In the fall of 1890, Murphy joined the Staff of the Toledo Commercial, resigning after she was ready for a new career. She next became the editor and publisher of the Woman's Recorder, a paper devoted to the interests of women, and an emphasis in urging the political equality of women with men. She also served as Advertising Manager for Alabastine in Grand Rapids.

She began working in the advertising field in Grand Rapids in 1900.

Murphy in a 1924 publication

Murphy published several books. A Collation of Cakes, printed in 1923, was intended to be used in the classroom for the teaching of culinary art as well as in home demonstration work and women's clubs. She offered this book to the Royal Baking Powder Company, who paid her for her services and who assisted in the distribution of the book.

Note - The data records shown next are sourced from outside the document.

-- ==== Sys2Proof/Laws/Ops.lean ====
section
/-! SUPPORT. For each shared operation, once, everything it can do: the fault record, the edge detector, a port write,
a refusal, a register read, the loading of a sequence, draws and samples. -/

namespace Sys2Proof.Machine

/-! ### The fault set -/

@[simp] theorem mem_insertFault {c d : FaultCode} : ∀ {l : List FaultCode}, d ∈ insertFault c l ↔ d = c ∨ d ∈ l
  | [] => by simp [insertFault]
  | e :: l => by
    have ih := mem_insertFault (c := c) (d := d) (l := l)
    simp only [insertFault]
    split
    · simp
    · split
      · rename_i h
        subst h
        simp
      · simp only [List.mem_cons, ih]
        tauto

theorem FaultCode.number_inj {c d : FaultCode} (h : c.number = d.number) : c = d := by
  cases c <;> cases d <;> first | rfl | exact absurd h (by decide)

theorem faultsSorted_cons {c : FaultCode} {l : List FaultCode} :
    faultsSorted (c :: l) = true ↔ (∀ d ∈ l, c.number < d.number) ∧ faultsSorted l = true := by
  simp [faultsSorted]

/-- Recording a fault keeps the set's one written form. -/
theorem faultsSorted_insertFault (c : FaultCode) : ∀ {l : List FaultCode}, faultsSorted l = true →
    faultsSorted (insertFault c l) = true
  | [], _ => rfl
  | e :: l, h => by
    obtain ⟨h1, h2⟩ := faultsSorted_cons.mp h
    simp only [insertFault]
    split
    · rename_i hc
      refine faultsSorted_cons.mpr ⟨fun d hd => ?_, h⟩
      rcases List.mem_cons.mp hd with rfl | hd
      · exact hc
      · exact Nat.lt_trans hc (h1 d hd)
    · split
      · exact h
      · rename_i hc hne
        refine faultsSorted_cons.mpr ⟨fun d hd => ?_, faultsSorted_insertFault c h2⟩
        rcases mem_insertFault.mp hd with rfl | hd
        · exact Nat.lt_of_le_of_ne (Nat.le_of_not_lt hc) fun he => hne (FaultCode.number_inj he.symm)
        · exact h1 d hd

/-! ### The edge detector -/

theorem SameButEdges.refl (i : Inst) : SameButEdges i i := rfl

theorem SameButEdges.trans {i j k : Inst} (h1 : SameButEdges i j) (h2 : SameButEdges j k) : SameButEdges i k := by
  unfold SameButEdges at *
  rw [h1] at h2
  exact h2

theorem SameButEdges.mk' (i : Inst) (p : Bool) (f : Option Nat) :
    SameButEdges i { i with edgePend := p, edgeFall := f } := rfl

/-- What a detector may do to the state: latch or drop an edge of its own instance, take a draw. -/
structure Detected (s t : State) (d : Side) : Prop where
  globals : SameGlobals s t
  trace : t.trace = s.trace
  other : t.inst d.other = s.inst d.other
  self : SameButEdges (s.inst d) (t.inst d)
  disabled : (s.inst d).edgeEn = false → t = s
  fall : (∀ x, (s.inst d).edgeFall = some x → (s.inst d).edgePend = true ∧ x ≤ s.now) →
    ∀ x, (t.inst d).edgeFall = some x → (t.inst d).edgePend = true ∧ x ≤ s.now

theorem Detected.refl (s : State) (d : Side) : Detected s s d :=
  ⟨⟨rfl, rfl, rfl⟩, rfl, rfl, rfl, fun _ => rfl, id⟩

theorem Detected.trans {s t u : State} {d : Side} (h1 : Detected s t d) (h2 : Detected t u d) : Detected s u d where
  globals := ⟨h2.globals.1.trans h1.globals.1, h2.globals.2.1.trans h1.globals.2.1,
    h2.globals.2.2.trans h1.globals.2.2⟩
  trace := h2.trace.trans h1.trace
  other := h2.other.trans h1.other
  self := h1.self.trans h2.self
  disabled h := by
    have := h1.disabled h
    subst this
    exact h2.disabled h
  fall h := by
    have hn := h1.globals.1
    have := h2.fall (hn ▸ h1.fall h)
    exact hn ▸ this

theorem State.latchEdge_detected {s : State} {d : Side} (h : (s.inst d).edgeEn = true) {f : Option Nat}
    (hf : ∀ x, f = some x → x ≤ s.now) : Detected s (s.latchEdge d f) d := by
  unfold State.latchEdge
  split
  · exact Detected.refl s d
  · refine ⟨⟨by simp, by simp, by simp⟩, by simp, by simp, ?_, fun h' => ?_, fun _ x hx => ?_⟩
    · simpa using SameButEdges.mk' _ true f
    · simp [h] at h'
    · simpa using hf x (by simpa using hx)

theorem State.endPulse_detected {s : State} {d : Side} (h : (s.inst d).edgeEn = true) :
    Detected s (s.endPulse d) d := by
  unfold State.endPulse
  split
  · exact Detected.refl s d
  · split
    · refine ⟨⟨by simp, by simp, by simp⟩, by simp, by simp, ?_, fun h' => ?_, fun _ x hx => ?_⟩
      · simpa using SameButEdges.mk' _ ((s.inst d).edgePend && drawBit s.drawn) none
      · simp [h] at h'
      · simp at hx
    · refine ⟨⟨by simp, by simp, by simp⟩, by simp, by simp, ?_, fun h' => ?_, fun _ x hx => ?_⟩
      · simpa using SameButEdges.mk' _ (s.inst d).edgePend none
      · simp [h] at h'
      · simp at hx

theorem State.afterDraw_detected {s : State} {d : Side} (h : (s.inst d).edgeEn = true) :
    Detected s s.afterDraw d :=
  ⟨⟨rfl, rfl, rfl⟩, rfl, by simp, by simp [SameButEdges], fun h' => by simp [h] at h', fun hs => by simpa using hs⟩

/-- An edge the draw decides about. -/
theorem State.drawnEdge_detected {s : State} {d : Side} (h : (s.inst d).edgeEn = true) :
    Detected s (if drawBit s.drawn then s.afterDraw.latchEdge d none else s.afterDraw) d := by
  split
  · exact (State.afterDraw_detected h).trans (State.latchEdge_detected (by simpa using h) (by simp))
  · exact State.afterDraw_detected h

/-- A detector changes nothing but what it has latched. -/
theorem State.detect_detected (s : State) (d : Side) (b a : Line) : Detected s (s.detect d b a) d := by
  unfold State.detect
  split
  · exact Detected.refl s d
  · rename_i hne
    have h : (s.inst d).edgeEn = true := by simpa using hne
    split
    · exact State.latchEdge_detected h (by simp)
    · exact State.endPulse_detected h
    · have h1 := State.endPulse_detected h
      refine h1.trans (State.drawnEdge_detected ?_)
      have := h1.self
      rw [this]
      exact h
    · split
      · exact State.drawnEdge_detected h
      · exact Detected.refl s d

/-- Both detectors: each instance keeps all but its latched edge. -/
structure DetectedBoth (s t : State) : Prop where
  globals : SameGlobals s t
  trace : t.trace = s.trace
  inst : ∀ d, SameButEdges (s.inst d) (t.inst d)
  disabled : ∀ d, (s.inst d).edgeEn = false → t.inst d = s.inst d
  fall : ∀ d, (∀ x, (s.inst d).edgeFall = some x → (s.inst d).edgePend = true ∧ x ≤ s.now) →
    ∀ x, (t.inst d).edgeFall = some x → (t.inst d).edgePend = true ∧ x ≤ s.now
  quiet : (∀ d, (s.inst d).edgeEn = false) → t = s

theorem State.detectBoth_spec (s : State) (b a : Line) : DetectedBoth s (s.detectBoth b a) := by
  have h1 := s.detect_detected .I b a
  have h2 := (s.detect .I b a).detect_detected .T b a
  have o1 : (s.detect .I b a).inst .T = s.inst .T := h1.other
  have o2 : (s.detectBoth b a).inst .I = (s.detect .I b a).inst .I := h2.other
  refine ⟨⟨h2.globals.1.trans h1.globals.1, h2.globals.2.1.trans h1.globals.2.1,
    h2.globals.2.2.trans h1.globals.2.2⟩, h2.trace.trans h1.trace, fun d => ?_, fun d hd => ?_, fun d hd => ?_,
    fun hq => ?_⟩
  · cases d
    · rw [o2]
      exact h1.self
    · rw [← o1]
      exact h2.self
  · cases d
    · rw [o2, h1.disabled hd]
    · rw [← o1] at hd
      rw [← o1]
      exact congrArg (fun x => x.inst .T) (h2.disabled hd)
  · cases d
    · rw [o2]
      exact h1.fall hd
    · have hn := h1.globals.1
      rw [← o1, ← hn] at hd
      rw [← hn]
      exact h2.fall hd
  · have e1 := h1.disabled (hq .I)
    have e2 : (s.detect .I b a).inst .T = s.inst .T := h1.other
    exact (h2.disabled (by rw [e2]; exact hq .T)).trans e1

/-! ### A port write -/

/-- Detection never changes the line. -/
theorem State.line_of_sameButEdges {s t : State} (h : ∀ d, SameButEdges (s.inst d) (t.inst d)) : t.line = s.line := by
  have h1 : SameButEdges s.instI t.instI := h .I
  have h2 : SameButEdges s.instT t.instT := h .T
  unfold State.line
  rw [h1, h2]
  rfl

theorem State.line_raiseFault (s : State) (c : FaultCode) : (s.raiseFault c).line = s.line := by
  rcases s with ⟨i, t, n, tr, p, e, ⟨cd, ck⟩⟩
  cases cd <;> rfl

/-- The state of a port write before the detectors look at it. -/
def State.portMid (s : State) (dir : Dir) (olat : Bool) : State :=
  let s1 := s.setSelf { s.self with dir := dir, olat := olat }
  if s.line ≠ .contended ∧ s1.line = .contended then s1.raiseFault .lineContention else s1

theorem State.writePort_eq (s : State) (dir : Dir) (olat : Bool) :
    s.writePort dir olat =
      (s.portMid dir olat).detectBoth s.line (s.setSelf { s.self with dir := dir, olat := olat }).line := rfl

theorem State.portMid_line (s : State) (dir : Dir) (olat : Bool) :
    (s.portMid dir olat).line = (s.setSelf { s.self with dir := dir, olat := olat }).line := by
  unfold State.portMid
  simp only
  split
  · exact State.line_raiseFault _ _
  · rfl

theorem State.opcode_setSelf_port (s : State) (dir : Dir) (olat : Bool) :
    (s.setSelf { s.self with dir := dir, olat := olat }).opcode = s.opcode := by
  rcases s with ⟨i, t, n, tr, p, e, ⟨cd, ck⟩⟩
  cases cd <;> cases ck <;> rfl

theorem State.raiseFault_setSelf_inst (s : State) (i : Inst) (c : FaultCode) :
    ((s.setSelf i).raiseFault c).inst s.cur.side = { i with faults := insertFault c i.faults } := by
  rcases s with ⟨a, b, n, tr, p, e, ⟨cd, ck⟩⟩
  cases cd <;> rfl

theorem State.raiseFault_setSelf_other (s : State) (i : Inst) (c : FaultCode) :
    ((s.setSelf i).raiseFault c).inst s.cur.side.other = s.inst s.cur.side.other := by
  rcases s with ⟨a, b, n, tr, p, e, ⟨cd, ck⟩⟩
  cases cd <;> rfl

/-- The line after a port write is the line its new port state gives. -/
theorem State.writePort_line (s : State) (dir : Dir) (olat : Bool) :
    (s.writePort dir olat).line = (s.setSelf { s.self with dir := dir, olat := olat }).line := by
  rw [State.writePort_eq, State.line_of_sameButEdges (State.detectBoth_spec _ _ _).inst, State.portMid_line]

/-- Everything a port write can do (R231, R233 to R236, R380). -/
theorem State.writePort_spec (s : State) (dir : Dir) (olat : Bool) :
    PortWritten s (s.writePort dir olat) dir olat := by
  have hl := s.writePort_line dir olat
  have hd := State.detectBoth_spec (s.portMid dir olat) s.line
    (s.setSelf { s.self with dir := dir, olat := olat }).line
  rw [← State.writePort_eq] at hd
  have hc : (s.portMid dir olat).cur = s.cur := by
    unfold State.portMid
    simp only
    split <;> simp
  have hg := hd.globals
  have hcur : (s.writePort dir olat).cur = s.cur := hg.2.2.trans hc
  refine ⟨⟨hg.1.trans ?_, hg.2.1.trans ?_, hcur⟩, ?_, ?_, ?_⟩
  · unfold State.portMid
    simp only
    split <;> simp
  · unfold State.portMid
    simp only
    split <;> simp
  · have := hd.inst s.cur.side
    rw [show (s.writePort dir olat).self = (s.writePort dir olat).inst s.cur.side by rw [State.self, hcur], hl]
    refine SameButEdges.trans ?_ this
    unfold State.portMid
    simp only
    split
    · rw [State.raiseFault_setSelf_inst]
      exact SameButEdges.refl _
    · rw [State.setSelf_inst]
      exact SameButEdges.refl _
  · have := hd.inst s.cur.side.other
    refine SameButEdges.trans ?_ this
    unfold State.portMid
    simp only
    split
    · rw [State.raiseFault_setSelf_other]
      exact SameButEdges.refl _
    · rw [State.setSelf_other]
      exact SameButEdges.refl _
  · rw [hd.trace, hl]
    unfold State.portMid
    simp only
    split
    · simp [State.opcode_setSelf_port]
    · simp

/-! ### Refusals and register reads -/

/-- Everything a refusal does (R557). -/
theorem State.refuse_spec (s : State) (code : FaultCode) : Refused s (s.refuse code) code := by
  rcases s with ⟨i, t, n, tr, p, e, ⟨cd, ck⟩⟩
  cases cd <;> cases ck <;> exact ⟨⟨rfl, rfl, rfl⟩, rfl, rfl, rfl, rfl⟩

@[simp] theorem State.withReg_some {α : Type} (s : State) (v : α) (k : α → State) : s.withReg (some v) k = k v := rfl
@[simp] theorem State.withReg_none {α : Type} (s : State) (k : α → State) :
    s.withReg none k = s.refuse .uninitRead := rfl

/-- A register read goes on with the register's value or refuses. -/
theorem State.withReg_cases {α : Type} (s : State) (r : Option α) (k : α → State) :
    (∃ v, r = some v ∧ s.withReg r k = k v) ∨ (r = none ∧ s.withReg r k = s.refuse .uninitRead) := by
  cases r <;> simp

/-- The selection of the descriptor goes on with it or refuses. -/
theorem State.withDesc_cases (s : State) (k : Descriptor → State) :
    (∃ d, s.self.desc = some d ∧ s.withDesc k = k d) ∨
      (s.self.desc = none ∧ s.withDesc k = s.refuse .noDescriptor) := by
  unfold State.withDesc
  cases h : s.self.desc <;> simp

/-- A read of the selected buffer goes on with the byte, or refuses (R121, R122). -/
theorem State.memRead_cases (s : State) (i : Nat) (k : Byte → State) :
    (∃ e v, s.self.desc = some e ∧ s.self.byteAt e.t2i i = some v ∧ s.memRead i k = k v) ∨
      (∃ e, s.self.desc = some e ∧ s.self.byteAt e.t2i i = none ∧ s.memRead i k = s.refuse .badIndex) ∨
      (s.self.desc = none ∧ s.memRead i k = s.refuse .noDescriptor) := by
  unfold State.memRead State.withDesc Inst.byteAt
  cases h : s.self.desc with
  | none => simp
  | some e => cases h2 : (s.self.buffer e.t2i).read i <;> simp [h2]

/-- A write of the selected buffer replaces that buffer, or refuses (R121, R122). -/
theorem State.memWrite_cases (s : State) (i : Nat) (v : Byte) :
    (∃ e b, s.self.desc = some e ∧ (s.self.buffer e.t2i).write i v = some b ∧
        s.memWrite i v = s.setSelf (s.self.setBuffer e.t2i b)) ∨
      (∃ e, s.self.desc = some e ∧ (s.self.buffer e.t2i).len ≤ i ∧ s.memWrite i v = s.refuse .badIndex) ∨
      (s.self.desc = none ∧ s.memWrite i v = s.refuse .noDescriptor) := by
  unfold State.memWrite State.withDesc
  cases h : s.self.desc with
  | none => simp
  | some e =>
    cases h2 : (s.self.buffer e.t2i).write i v with
    | some b => simp [h2]
    | none =>
      have : (s.self.buffer e.t2i).len ≤ i := by
        unfold Buffer.write at h2
        split at h2 <;> simp_all
      simp [h2, this]

/-! ### Samples and polls -/

/-- A sample changes nothing but the draw it takes. -/
theorem State.afterSample_cases (s : State) : s.afterSample = s ∨ s.afterSample = s.afterDraw := by
  unfold State.afterSample
  split <;> simp

/-- A poll changes nothing but the draw it takes. -/
theorem State.afterPoll_cases (s : State) : s.afterPoll = s ∨ s.afterPoll = s.afterDraw := by
  unfold State.afterPoll
  split <;> simp

/-- Without noise, a sample of a line that is not contended is the line's level (R237). -/
theorem State.sample_level {s : State} (hn : s.params.noise = .none) (hl : s.line ≠ .contended) :
    s.sample = decide (s.line = .high) ∧ s.afterSample = s := by
  have : s.sampleDraws = false := by simp [State.sampleDraws, hn, hl]
  simp [State.sample, State.afterSample, this]

/-- A poll of a line that is not contended is the line's level (R264). -/
theorem State.poll_level {s : State} (hl : s.line ≠ .contended) :
    s.poll = decide (s.line = .high) ∧ s.afterPoll = s := by
  simp [State.poll, State.afterPoll, hl]

/-! ### The checksum arithmetic -/

@[simp] theorem fold_fold (x : Byte) : fold (fold x) = x := by
  simp [fold]

theorem fold_inj {x y : Byte} (h : fold x = fold y) : x = y := by
  have := congrArg fold h
  simpa using this

end Sys2Proof.Machine
end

She was, in December 1891, the Ohio president of the International Press League, president of the Toledo Political Equality Club, secretary of the Isabella Congressional Directory, and an active worker in the woman's suffrage association of her own city, one of the oldest societies in the State of Ohio. Murphy served as the first president of the Advertising Women of New York.

==Personal life==
In 1883, she married Michael H. Murphy and continued to make her home in Toledo. The couple had three daughters: Jennie (b. 1884), Janice (b. 1885), and Helena (b. 1887). Mr. and Mrs. Murphy divorced by 1910.

In 1911, she moved to New York City, where she lived for 17 years.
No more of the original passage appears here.